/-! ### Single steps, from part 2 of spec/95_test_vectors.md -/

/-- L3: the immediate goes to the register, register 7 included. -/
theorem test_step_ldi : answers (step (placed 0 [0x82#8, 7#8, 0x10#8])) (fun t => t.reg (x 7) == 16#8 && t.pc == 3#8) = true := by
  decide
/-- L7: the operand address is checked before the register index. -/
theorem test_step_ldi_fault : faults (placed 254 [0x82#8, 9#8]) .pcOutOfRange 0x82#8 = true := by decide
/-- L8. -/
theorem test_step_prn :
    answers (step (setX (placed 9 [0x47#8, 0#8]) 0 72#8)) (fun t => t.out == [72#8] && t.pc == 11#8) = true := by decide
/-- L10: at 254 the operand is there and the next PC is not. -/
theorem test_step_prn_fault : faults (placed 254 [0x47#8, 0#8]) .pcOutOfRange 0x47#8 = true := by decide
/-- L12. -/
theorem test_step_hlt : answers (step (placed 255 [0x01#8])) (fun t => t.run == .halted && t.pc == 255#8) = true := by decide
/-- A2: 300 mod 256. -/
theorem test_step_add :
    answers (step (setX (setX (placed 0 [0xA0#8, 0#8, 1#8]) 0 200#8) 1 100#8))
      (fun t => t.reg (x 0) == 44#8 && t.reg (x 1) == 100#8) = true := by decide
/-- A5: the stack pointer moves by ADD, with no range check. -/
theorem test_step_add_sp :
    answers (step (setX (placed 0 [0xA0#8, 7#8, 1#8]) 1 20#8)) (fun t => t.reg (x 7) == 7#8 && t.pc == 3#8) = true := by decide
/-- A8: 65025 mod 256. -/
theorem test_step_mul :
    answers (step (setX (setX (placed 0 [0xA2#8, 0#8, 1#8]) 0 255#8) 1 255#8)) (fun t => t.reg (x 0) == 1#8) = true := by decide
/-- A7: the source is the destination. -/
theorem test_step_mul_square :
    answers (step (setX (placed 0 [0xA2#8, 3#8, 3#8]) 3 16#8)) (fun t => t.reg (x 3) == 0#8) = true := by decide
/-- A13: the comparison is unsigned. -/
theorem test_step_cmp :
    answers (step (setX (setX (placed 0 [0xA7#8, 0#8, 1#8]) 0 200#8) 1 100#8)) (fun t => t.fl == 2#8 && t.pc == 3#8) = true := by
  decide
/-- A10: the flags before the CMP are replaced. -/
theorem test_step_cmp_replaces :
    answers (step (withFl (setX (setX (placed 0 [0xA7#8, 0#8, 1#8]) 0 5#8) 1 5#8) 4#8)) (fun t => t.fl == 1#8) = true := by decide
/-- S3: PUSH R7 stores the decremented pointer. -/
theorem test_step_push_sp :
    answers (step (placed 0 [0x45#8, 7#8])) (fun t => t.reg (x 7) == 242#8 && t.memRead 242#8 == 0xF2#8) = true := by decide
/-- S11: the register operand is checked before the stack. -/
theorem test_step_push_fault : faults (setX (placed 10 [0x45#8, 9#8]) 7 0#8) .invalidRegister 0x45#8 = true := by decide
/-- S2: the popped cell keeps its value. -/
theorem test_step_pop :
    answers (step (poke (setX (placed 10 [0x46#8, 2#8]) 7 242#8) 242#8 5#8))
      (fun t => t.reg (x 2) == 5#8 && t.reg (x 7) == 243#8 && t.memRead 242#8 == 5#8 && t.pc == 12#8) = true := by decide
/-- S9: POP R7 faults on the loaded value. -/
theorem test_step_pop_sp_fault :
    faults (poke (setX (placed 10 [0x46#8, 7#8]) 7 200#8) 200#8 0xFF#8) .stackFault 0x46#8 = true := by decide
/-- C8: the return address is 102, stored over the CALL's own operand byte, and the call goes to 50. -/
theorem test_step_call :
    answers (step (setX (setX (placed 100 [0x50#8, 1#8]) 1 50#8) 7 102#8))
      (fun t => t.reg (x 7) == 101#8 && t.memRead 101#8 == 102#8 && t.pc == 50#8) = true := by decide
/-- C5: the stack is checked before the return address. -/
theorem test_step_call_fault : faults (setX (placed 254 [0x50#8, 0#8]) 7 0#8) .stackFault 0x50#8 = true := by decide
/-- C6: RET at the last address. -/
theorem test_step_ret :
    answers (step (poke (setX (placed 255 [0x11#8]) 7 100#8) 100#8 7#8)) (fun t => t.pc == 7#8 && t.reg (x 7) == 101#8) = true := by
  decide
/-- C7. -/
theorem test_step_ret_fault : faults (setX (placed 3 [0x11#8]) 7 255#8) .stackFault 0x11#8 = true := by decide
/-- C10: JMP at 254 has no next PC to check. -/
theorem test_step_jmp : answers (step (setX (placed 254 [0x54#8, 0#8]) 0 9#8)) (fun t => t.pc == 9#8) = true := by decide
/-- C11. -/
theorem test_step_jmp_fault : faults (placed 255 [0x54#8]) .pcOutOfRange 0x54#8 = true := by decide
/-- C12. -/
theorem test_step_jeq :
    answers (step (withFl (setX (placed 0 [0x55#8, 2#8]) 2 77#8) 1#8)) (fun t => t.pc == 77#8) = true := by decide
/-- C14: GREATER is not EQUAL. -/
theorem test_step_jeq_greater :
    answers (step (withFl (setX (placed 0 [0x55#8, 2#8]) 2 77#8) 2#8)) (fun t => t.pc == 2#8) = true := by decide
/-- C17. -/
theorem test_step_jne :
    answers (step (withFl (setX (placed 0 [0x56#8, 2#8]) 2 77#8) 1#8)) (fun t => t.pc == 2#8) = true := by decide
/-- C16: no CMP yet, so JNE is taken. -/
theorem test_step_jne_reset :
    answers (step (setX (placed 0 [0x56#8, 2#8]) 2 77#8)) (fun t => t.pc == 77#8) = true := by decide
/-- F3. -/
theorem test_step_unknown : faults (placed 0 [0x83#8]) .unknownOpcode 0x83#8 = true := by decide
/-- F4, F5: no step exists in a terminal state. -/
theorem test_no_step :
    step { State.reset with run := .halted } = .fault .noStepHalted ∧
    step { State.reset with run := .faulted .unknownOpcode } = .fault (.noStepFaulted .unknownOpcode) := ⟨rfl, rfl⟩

▬▬▬▬▬▬▬▬▬▬

◆ **WHAT YOU WILL DO**
Word for word, quote the lines of the material from the first line through the line with "register index. -/", both ends included.

◆ **YOUR RESPONSE**
/-! ### Single steps, from part 2 of spec/95_test_vectors.md -/

/-- L3: the immediate goes to the register, register 7 included. -/
theorem test_step_ldi : answers (step (placed 0 [0x82#8, 7#8, 0x10#8])) (fun t => t.reg (x 7) == 16#8 && t.pc == 3#8) = true := by
  decide
/-- L7: the operand address is checked before the register index. -/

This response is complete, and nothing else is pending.